Saved data entries:
______________________________

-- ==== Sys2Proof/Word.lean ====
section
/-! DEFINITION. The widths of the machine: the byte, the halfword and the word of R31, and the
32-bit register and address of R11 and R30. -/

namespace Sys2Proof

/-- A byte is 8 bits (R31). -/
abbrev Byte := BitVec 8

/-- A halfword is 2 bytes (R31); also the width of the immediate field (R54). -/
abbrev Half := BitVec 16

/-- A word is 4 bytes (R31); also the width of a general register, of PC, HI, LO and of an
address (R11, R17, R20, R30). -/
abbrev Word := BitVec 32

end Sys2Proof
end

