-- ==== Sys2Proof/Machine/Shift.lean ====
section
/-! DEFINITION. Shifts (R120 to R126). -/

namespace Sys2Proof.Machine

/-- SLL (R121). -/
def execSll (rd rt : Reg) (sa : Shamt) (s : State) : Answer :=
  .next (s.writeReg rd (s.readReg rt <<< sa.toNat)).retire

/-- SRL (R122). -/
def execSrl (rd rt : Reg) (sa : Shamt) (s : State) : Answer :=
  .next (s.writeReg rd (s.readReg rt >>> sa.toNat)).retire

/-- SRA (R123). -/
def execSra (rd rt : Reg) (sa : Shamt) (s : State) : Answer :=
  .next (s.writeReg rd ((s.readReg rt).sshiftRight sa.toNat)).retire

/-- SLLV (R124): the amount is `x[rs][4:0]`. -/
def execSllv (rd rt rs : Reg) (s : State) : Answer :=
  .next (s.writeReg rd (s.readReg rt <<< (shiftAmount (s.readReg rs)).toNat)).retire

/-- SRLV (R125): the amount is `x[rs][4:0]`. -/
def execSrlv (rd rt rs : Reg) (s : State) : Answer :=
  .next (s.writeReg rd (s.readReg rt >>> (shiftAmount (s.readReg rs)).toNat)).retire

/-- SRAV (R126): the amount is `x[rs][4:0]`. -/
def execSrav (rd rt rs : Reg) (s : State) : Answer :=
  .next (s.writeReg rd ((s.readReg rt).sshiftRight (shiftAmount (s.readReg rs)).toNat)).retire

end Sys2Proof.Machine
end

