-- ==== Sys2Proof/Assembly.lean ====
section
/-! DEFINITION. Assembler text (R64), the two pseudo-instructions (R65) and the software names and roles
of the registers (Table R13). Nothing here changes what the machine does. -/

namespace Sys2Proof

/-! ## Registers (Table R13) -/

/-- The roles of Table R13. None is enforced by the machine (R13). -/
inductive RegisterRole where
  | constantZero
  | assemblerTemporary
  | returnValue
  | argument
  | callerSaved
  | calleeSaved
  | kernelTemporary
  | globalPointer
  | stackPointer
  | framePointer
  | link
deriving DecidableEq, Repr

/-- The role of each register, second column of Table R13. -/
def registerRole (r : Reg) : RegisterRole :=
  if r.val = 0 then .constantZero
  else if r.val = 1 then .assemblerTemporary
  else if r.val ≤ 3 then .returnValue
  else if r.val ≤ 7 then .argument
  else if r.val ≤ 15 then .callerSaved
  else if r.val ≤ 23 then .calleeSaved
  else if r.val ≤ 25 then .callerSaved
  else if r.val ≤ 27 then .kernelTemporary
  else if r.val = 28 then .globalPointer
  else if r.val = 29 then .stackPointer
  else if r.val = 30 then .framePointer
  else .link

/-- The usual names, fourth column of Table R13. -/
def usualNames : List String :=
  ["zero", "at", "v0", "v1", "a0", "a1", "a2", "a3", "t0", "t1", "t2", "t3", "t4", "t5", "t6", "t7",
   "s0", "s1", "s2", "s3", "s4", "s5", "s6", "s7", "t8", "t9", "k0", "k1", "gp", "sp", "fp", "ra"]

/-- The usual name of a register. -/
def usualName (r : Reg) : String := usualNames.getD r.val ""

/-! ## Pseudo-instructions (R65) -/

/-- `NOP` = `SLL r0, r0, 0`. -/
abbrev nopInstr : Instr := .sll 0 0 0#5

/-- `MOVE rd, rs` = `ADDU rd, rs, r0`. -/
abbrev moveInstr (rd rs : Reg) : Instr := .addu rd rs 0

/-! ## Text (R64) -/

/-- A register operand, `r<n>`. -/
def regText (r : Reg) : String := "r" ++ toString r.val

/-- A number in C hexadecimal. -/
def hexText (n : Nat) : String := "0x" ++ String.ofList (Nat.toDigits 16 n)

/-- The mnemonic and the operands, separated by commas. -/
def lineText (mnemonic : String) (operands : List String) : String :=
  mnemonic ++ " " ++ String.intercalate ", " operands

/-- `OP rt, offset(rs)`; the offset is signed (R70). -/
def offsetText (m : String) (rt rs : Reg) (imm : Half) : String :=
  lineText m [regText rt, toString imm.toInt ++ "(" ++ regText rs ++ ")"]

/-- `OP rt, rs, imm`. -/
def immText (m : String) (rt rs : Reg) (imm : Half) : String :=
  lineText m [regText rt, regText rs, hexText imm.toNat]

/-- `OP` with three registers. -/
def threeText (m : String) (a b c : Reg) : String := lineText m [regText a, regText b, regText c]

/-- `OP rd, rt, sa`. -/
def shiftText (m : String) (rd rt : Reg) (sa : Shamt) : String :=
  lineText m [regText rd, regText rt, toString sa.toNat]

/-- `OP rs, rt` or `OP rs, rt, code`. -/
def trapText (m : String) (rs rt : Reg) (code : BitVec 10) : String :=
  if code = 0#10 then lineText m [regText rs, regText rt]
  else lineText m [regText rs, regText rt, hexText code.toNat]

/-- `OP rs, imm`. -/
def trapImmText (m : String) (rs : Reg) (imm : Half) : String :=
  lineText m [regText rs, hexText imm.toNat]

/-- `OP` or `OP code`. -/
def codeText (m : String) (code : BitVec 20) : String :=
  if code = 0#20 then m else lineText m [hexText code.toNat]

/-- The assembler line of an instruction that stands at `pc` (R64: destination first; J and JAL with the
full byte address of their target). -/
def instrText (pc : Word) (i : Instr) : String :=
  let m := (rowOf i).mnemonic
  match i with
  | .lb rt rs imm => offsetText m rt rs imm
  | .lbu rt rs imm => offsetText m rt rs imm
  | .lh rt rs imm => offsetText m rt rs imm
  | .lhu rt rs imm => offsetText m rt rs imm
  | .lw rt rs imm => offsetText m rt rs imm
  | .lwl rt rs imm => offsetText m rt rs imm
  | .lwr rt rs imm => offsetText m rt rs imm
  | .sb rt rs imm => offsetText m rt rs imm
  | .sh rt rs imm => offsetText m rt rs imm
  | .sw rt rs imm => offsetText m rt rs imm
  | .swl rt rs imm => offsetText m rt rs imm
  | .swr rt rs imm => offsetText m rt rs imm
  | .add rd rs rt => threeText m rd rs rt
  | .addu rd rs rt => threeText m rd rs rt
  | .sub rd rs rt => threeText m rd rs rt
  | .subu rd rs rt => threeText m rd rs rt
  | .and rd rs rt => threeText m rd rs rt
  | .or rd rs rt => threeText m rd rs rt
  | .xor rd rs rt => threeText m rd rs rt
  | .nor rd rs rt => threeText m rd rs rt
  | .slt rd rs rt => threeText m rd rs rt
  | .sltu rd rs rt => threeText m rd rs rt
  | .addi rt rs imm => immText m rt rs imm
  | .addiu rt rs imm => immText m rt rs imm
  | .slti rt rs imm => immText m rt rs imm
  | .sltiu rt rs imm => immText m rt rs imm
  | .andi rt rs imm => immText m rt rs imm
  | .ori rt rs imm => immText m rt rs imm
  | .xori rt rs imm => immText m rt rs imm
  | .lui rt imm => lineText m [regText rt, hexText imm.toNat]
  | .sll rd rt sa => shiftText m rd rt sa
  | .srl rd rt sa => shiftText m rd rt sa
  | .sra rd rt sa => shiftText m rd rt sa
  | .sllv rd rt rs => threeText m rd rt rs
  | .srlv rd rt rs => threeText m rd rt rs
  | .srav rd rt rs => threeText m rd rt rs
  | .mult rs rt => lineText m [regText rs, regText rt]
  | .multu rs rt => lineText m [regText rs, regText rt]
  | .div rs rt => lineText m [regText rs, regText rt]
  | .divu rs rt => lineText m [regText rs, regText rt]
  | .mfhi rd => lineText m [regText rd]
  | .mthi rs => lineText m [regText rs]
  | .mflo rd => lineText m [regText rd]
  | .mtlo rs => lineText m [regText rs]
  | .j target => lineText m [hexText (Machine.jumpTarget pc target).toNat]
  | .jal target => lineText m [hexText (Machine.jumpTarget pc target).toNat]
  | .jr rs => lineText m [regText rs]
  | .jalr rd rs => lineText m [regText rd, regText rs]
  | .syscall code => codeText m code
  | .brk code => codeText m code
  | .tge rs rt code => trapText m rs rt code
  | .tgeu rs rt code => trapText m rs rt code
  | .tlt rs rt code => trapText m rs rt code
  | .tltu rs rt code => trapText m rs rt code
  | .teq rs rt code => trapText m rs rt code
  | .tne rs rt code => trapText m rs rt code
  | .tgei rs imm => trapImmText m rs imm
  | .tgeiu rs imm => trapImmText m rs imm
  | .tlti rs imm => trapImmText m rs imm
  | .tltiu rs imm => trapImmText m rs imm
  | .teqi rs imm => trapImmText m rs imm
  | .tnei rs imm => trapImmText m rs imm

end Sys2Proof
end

______________________________

▶ What is being asked
Which lines in the records above include the word "address"? Copy them out.

▶ Exercise answer
32-bit register and address of R11 and R30. -/
address (R11, R17, R20, R30). -/
full byte address of their target). -/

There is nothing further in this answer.